WHAT YOU HAVE TO DO:
Starting at the line that contains "hi), hostLensRead_idle he]" in the listing below, write out every line word for word until you have written the line that contains "(not_takes he ha)⟩".

DATA FOR THE TASK:
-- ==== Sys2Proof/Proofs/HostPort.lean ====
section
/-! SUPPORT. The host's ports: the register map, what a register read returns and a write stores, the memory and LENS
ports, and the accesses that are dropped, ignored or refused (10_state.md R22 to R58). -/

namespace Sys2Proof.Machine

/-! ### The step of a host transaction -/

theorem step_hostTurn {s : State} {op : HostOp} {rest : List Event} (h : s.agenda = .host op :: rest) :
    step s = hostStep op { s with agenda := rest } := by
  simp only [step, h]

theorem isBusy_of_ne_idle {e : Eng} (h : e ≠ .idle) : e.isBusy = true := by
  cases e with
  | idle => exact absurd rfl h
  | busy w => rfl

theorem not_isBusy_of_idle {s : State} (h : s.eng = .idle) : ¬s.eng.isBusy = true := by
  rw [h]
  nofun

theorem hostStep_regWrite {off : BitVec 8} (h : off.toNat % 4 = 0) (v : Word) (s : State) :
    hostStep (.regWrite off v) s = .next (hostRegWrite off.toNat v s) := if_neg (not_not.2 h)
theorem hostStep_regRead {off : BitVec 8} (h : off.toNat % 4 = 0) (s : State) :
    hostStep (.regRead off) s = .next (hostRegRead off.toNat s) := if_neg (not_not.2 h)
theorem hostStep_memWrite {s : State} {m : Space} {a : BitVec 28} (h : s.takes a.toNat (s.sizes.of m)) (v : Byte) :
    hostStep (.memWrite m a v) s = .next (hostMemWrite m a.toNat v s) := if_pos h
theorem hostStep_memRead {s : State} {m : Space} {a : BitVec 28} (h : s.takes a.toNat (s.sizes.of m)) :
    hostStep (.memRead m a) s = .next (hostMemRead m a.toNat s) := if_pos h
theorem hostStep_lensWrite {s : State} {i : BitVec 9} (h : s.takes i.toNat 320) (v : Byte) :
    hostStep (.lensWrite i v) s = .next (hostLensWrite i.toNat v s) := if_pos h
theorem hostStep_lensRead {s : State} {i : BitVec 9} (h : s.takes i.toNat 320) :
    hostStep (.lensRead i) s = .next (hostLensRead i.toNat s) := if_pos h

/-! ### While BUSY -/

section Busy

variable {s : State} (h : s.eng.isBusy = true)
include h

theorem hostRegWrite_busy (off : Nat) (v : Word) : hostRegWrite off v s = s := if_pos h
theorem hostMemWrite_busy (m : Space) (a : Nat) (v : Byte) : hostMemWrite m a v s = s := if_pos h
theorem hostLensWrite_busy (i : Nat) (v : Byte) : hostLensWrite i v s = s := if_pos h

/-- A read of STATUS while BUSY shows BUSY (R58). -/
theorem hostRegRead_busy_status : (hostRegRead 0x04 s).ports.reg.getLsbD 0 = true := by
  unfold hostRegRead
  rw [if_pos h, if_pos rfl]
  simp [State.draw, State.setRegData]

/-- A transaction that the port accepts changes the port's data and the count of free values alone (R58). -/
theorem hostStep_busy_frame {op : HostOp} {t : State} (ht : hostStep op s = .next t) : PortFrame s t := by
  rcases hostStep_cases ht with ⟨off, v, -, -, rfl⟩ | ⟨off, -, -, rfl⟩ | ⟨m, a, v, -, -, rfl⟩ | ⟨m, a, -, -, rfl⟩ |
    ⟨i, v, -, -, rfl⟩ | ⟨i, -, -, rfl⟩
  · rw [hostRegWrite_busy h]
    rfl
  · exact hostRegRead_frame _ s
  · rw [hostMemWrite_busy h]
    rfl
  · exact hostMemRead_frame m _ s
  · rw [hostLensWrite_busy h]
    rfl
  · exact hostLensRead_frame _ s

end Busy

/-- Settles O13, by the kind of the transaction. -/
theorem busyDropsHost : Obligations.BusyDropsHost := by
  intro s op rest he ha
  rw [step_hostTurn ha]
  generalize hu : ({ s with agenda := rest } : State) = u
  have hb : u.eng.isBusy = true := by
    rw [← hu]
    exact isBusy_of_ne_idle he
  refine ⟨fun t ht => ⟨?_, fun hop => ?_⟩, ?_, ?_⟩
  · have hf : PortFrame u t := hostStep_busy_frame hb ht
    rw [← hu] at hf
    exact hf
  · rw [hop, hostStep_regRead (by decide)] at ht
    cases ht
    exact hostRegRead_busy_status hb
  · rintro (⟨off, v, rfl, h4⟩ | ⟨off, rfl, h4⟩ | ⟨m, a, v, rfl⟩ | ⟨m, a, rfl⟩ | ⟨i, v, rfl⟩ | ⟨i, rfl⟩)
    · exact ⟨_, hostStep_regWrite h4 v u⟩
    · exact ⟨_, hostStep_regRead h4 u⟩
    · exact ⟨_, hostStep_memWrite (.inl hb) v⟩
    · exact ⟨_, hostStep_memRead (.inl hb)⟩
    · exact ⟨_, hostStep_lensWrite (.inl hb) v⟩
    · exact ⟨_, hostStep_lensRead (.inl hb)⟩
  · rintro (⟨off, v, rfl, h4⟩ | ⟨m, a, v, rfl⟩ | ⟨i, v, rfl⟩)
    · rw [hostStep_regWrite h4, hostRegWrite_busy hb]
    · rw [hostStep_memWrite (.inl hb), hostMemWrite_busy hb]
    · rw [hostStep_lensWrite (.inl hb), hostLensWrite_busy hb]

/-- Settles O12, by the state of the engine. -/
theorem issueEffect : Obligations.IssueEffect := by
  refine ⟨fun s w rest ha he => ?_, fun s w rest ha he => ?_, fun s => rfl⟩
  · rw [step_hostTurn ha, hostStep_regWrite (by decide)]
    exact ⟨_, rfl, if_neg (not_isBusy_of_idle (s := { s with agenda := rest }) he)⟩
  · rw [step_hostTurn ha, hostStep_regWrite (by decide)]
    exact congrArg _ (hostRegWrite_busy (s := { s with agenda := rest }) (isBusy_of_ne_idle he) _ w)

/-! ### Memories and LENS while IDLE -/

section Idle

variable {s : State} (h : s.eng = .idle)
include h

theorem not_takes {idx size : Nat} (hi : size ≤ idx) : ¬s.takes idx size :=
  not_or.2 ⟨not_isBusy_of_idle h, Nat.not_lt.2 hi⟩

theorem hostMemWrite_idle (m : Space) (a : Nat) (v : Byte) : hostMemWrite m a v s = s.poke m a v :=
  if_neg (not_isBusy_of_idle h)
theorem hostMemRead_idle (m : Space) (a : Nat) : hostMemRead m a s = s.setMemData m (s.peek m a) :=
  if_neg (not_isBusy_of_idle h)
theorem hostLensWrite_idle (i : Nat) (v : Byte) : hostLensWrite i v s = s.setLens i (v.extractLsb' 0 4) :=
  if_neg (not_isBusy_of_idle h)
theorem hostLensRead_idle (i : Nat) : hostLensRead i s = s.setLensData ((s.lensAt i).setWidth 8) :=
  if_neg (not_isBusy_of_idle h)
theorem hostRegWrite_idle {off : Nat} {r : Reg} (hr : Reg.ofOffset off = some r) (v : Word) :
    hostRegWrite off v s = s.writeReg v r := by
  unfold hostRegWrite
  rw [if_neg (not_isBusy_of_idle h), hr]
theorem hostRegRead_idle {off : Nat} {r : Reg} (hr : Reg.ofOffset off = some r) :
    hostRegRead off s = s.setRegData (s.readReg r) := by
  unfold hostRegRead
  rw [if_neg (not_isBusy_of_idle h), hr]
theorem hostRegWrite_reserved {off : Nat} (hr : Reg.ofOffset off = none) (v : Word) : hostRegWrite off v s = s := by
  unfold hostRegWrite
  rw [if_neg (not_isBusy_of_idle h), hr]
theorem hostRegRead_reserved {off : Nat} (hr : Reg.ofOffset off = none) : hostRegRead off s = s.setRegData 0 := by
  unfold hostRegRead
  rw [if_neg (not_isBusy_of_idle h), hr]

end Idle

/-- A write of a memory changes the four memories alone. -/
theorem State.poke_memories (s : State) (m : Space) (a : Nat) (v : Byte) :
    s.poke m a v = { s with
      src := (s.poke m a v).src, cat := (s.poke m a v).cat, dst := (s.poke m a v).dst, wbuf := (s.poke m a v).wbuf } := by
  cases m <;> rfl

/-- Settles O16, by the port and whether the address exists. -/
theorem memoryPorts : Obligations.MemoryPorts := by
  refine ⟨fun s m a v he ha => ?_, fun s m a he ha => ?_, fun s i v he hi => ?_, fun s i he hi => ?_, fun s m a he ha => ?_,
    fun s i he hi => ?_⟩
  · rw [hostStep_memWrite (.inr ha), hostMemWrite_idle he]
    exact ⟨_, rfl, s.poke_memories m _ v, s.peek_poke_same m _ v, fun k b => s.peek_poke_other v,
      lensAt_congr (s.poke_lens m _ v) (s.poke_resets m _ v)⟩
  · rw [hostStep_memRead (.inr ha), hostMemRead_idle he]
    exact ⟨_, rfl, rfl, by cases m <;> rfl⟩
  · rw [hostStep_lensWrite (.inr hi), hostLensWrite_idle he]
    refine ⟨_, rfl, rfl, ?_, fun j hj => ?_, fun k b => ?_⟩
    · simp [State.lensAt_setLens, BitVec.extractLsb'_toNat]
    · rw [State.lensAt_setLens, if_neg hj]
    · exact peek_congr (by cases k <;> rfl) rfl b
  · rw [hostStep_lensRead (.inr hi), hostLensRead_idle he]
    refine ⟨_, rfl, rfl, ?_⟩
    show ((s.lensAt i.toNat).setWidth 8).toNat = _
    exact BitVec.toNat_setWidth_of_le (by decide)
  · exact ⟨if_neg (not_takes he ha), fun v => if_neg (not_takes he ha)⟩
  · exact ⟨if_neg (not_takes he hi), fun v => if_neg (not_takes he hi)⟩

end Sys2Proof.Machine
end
---
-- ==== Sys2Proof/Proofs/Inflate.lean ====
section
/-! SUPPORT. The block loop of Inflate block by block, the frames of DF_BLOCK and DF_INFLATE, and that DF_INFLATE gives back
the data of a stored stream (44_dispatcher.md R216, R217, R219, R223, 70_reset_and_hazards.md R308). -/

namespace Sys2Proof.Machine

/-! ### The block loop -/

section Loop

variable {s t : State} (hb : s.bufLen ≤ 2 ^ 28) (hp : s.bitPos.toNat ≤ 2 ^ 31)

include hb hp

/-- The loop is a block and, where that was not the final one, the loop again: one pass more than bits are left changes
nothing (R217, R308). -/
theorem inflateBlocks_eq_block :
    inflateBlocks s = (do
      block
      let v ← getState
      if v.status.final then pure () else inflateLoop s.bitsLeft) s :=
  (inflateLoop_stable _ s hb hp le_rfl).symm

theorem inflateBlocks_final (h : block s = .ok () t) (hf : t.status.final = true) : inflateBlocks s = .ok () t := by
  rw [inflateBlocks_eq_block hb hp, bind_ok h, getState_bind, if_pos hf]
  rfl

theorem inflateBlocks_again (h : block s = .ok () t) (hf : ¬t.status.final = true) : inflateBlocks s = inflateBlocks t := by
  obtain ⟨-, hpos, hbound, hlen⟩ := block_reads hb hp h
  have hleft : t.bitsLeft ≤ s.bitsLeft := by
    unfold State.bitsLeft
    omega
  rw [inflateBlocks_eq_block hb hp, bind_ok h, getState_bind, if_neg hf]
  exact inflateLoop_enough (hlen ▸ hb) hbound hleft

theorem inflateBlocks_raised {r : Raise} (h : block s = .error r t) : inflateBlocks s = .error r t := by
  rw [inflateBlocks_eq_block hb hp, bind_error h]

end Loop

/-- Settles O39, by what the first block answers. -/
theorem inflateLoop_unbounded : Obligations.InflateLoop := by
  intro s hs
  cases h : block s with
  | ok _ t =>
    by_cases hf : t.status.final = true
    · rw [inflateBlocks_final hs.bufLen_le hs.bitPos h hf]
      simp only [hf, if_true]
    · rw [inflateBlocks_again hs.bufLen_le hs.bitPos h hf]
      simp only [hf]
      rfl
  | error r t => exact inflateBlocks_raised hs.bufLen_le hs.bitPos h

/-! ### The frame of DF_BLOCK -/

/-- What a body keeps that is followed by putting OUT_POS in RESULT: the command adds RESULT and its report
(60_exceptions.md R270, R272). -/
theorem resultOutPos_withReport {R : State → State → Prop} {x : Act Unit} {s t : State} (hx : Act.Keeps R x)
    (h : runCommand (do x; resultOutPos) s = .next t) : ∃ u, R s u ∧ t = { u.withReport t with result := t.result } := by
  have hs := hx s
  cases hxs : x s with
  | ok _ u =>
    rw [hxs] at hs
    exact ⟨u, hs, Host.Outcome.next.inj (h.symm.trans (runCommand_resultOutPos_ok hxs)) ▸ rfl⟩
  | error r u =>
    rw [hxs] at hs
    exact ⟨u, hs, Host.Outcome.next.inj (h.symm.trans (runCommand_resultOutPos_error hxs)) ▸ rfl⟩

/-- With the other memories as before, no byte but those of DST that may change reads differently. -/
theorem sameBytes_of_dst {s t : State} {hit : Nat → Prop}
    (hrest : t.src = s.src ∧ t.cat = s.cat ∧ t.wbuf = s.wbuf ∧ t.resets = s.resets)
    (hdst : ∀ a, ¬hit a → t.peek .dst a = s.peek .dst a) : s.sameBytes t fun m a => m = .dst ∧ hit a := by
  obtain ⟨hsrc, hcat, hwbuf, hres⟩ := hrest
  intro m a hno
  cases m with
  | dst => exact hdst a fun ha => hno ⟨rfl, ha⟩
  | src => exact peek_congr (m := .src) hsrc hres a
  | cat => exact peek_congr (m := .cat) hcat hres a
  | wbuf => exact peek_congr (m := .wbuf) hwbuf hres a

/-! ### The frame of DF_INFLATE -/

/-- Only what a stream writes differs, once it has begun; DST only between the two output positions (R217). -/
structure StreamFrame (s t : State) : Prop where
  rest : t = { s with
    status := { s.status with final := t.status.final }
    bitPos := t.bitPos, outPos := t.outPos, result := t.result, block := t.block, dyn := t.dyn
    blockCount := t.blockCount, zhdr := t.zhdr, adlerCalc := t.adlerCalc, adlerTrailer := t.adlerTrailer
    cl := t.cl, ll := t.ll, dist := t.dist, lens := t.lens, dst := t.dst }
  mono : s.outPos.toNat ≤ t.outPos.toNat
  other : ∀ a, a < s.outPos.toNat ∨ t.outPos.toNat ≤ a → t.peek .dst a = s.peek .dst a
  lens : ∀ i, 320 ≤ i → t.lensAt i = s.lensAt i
==
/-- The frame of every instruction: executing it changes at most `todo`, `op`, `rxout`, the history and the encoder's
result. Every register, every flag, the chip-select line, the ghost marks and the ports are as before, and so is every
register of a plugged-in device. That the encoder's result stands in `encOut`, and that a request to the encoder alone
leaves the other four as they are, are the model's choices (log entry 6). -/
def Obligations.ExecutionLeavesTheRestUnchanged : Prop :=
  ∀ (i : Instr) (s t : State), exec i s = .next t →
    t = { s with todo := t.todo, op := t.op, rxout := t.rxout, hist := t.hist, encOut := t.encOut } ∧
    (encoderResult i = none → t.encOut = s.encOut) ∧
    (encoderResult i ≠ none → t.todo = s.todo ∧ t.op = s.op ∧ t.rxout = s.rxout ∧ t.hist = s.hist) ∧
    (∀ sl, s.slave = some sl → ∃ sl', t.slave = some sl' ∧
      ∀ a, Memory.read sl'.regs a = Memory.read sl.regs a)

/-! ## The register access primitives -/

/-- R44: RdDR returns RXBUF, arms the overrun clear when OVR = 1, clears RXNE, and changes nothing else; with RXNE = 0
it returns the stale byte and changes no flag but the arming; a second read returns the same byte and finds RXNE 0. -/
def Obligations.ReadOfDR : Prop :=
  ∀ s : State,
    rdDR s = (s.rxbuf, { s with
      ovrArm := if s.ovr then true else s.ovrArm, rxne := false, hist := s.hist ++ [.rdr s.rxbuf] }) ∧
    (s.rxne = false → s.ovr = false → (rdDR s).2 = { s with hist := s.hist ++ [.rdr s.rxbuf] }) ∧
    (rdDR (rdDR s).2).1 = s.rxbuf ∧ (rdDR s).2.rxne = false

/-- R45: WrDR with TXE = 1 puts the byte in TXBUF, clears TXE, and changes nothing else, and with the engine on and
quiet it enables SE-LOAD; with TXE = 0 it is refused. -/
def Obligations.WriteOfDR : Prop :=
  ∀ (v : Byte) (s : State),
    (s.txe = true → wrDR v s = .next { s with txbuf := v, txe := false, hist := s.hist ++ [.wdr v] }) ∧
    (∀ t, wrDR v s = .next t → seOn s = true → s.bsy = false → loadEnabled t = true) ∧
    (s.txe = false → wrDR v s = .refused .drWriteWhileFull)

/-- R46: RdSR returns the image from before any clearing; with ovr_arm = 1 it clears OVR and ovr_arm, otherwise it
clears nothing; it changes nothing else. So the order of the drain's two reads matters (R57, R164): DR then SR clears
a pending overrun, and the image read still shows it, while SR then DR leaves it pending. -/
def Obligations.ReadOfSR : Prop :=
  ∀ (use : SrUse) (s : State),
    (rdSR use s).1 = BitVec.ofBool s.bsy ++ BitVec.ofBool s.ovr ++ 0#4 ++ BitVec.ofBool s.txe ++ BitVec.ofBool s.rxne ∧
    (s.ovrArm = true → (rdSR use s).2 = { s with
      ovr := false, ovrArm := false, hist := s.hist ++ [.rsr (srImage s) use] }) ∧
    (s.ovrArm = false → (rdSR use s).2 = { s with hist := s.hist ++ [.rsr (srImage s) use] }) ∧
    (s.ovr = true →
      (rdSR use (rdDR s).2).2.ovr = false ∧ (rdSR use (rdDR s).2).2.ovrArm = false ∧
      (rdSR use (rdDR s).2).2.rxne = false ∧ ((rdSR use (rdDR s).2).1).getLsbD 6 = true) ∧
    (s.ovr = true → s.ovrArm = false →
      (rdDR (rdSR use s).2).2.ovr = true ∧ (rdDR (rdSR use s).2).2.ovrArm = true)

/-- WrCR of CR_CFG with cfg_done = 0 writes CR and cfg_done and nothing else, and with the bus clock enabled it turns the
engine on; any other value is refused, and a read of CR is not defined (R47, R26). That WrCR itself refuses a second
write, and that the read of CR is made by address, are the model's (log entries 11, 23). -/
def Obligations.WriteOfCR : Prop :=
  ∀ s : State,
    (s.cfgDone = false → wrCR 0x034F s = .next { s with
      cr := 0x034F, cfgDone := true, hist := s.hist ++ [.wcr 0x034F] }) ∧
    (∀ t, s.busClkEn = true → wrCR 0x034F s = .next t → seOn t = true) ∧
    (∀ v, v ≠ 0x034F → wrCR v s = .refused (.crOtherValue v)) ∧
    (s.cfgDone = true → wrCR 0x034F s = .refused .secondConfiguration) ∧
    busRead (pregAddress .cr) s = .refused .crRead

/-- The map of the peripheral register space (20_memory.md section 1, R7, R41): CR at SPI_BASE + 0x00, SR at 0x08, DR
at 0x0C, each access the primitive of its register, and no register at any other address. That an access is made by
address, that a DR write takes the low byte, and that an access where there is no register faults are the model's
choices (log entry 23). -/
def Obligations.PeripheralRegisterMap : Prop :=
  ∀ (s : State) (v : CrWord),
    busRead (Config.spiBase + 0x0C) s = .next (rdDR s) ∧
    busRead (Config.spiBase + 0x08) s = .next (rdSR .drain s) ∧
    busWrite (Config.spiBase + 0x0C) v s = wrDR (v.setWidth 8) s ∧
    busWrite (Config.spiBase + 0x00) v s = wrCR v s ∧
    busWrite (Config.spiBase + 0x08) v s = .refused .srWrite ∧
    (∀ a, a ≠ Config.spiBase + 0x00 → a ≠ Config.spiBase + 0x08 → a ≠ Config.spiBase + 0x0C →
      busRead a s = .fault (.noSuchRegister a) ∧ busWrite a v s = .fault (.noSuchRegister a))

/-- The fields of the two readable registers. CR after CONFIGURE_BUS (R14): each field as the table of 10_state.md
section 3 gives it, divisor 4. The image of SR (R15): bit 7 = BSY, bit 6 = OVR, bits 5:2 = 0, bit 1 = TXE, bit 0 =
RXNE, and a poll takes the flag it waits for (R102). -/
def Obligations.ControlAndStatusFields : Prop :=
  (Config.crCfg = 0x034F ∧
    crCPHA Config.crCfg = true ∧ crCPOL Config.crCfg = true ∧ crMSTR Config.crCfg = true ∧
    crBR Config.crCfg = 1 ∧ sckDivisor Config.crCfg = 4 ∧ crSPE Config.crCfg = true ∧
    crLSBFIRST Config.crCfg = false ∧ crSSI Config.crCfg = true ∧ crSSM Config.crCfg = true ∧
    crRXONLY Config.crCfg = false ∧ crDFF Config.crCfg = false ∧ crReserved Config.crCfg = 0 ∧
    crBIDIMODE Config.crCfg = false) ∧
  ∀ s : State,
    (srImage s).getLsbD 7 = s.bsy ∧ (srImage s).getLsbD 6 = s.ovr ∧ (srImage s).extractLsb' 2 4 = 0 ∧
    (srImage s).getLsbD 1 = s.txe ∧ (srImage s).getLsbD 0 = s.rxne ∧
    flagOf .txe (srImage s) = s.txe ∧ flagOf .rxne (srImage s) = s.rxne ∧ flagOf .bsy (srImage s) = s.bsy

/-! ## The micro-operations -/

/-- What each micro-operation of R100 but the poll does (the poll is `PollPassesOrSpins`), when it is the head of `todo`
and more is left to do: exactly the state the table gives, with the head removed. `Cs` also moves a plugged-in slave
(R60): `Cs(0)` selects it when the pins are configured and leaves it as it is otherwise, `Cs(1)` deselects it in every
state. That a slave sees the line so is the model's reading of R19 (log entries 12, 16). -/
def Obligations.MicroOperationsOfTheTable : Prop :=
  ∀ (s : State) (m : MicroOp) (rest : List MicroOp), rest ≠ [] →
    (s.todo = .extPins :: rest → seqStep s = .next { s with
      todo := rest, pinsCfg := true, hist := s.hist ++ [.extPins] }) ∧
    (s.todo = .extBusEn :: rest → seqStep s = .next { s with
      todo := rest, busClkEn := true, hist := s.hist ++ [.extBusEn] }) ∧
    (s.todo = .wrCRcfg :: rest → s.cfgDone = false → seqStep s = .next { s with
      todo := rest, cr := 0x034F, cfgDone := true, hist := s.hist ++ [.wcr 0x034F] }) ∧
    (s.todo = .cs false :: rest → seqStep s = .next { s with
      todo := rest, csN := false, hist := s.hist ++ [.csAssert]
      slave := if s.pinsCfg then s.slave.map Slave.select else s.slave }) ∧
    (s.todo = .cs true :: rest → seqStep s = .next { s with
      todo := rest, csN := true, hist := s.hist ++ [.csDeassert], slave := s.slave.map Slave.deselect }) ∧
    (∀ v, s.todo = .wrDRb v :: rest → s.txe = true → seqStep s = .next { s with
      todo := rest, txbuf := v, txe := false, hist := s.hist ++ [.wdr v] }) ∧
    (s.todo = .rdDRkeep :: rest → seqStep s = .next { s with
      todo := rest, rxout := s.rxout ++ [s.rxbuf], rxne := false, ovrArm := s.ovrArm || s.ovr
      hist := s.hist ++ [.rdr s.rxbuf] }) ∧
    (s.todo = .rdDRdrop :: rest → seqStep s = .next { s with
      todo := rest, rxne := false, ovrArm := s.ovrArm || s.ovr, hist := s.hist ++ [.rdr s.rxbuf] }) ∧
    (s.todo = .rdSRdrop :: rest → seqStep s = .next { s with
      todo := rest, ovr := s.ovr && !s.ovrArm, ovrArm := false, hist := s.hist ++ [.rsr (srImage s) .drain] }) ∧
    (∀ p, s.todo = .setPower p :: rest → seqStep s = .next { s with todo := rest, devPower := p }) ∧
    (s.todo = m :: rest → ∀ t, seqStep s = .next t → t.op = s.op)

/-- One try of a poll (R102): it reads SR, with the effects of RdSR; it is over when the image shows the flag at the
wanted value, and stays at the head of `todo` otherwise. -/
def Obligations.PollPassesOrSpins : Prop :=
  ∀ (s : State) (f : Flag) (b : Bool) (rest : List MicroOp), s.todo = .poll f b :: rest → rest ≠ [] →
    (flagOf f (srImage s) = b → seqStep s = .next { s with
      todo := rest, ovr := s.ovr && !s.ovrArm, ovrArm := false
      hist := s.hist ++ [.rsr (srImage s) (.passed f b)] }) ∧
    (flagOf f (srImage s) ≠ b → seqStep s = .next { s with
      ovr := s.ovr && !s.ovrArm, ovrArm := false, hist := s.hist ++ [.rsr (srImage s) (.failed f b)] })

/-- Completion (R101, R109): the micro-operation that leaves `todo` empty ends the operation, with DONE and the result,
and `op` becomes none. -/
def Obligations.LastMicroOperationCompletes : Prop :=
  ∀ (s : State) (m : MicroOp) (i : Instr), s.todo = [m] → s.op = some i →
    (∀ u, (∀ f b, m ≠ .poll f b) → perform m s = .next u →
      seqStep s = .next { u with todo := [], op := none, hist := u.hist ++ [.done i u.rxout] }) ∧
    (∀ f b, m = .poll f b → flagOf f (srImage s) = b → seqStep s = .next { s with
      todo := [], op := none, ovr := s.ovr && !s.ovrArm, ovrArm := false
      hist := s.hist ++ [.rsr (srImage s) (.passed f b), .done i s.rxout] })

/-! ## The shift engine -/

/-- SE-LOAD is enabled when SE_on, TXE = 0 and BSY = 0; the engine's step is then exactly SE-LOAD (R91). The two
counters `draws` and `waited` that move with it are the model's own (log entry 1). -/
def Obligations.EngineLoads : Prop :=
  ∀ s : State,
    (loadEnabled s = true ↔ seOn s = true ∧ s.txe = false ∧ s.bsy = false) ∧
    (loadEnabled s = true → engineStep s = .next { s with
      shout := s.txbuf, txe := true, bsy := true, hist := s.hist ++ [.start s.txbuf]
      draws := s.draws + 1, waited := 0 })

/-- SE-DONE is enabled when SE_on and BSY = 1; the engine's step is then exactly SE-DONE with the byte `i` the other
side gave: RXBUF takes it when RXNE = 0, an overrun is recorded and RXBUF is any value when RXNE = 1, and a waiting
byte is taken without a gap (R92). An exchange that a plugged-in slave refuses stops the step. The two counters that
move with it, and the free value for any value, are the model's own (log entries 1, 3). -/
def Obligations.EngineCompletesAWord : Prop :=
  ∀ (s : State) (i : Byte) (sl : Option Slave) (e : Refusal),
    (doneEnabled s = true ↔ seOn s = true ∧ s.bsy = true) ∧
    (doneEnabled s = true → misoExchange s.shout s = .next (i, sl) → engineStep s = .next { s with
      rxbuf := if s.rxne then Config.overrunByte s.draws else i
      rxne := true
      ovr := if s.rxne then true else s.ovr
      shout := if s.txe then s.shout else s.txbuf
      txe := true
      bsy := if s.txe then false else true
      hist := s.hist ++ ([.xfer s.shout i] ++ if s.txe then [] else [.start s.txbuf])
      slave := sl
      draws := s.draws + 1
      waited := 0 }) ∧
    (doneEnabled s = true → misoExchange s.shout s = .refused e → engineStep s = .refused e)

WRITTEN RESPONSE:
  · rw [hostStep_lensRead (.inr hi), hostLensRead_idle he]
    refine ⟨_, rfl, rfl, ?_⟩
    show ((s.lensAt i.toNat).setWidth 8).toNat = _
    exact BitVec.toNat_setWidth_of_le (by decide)
  · exact ⟨if_neg (not_takes he ha), fun v => if_neg (not_takes he ha)⟩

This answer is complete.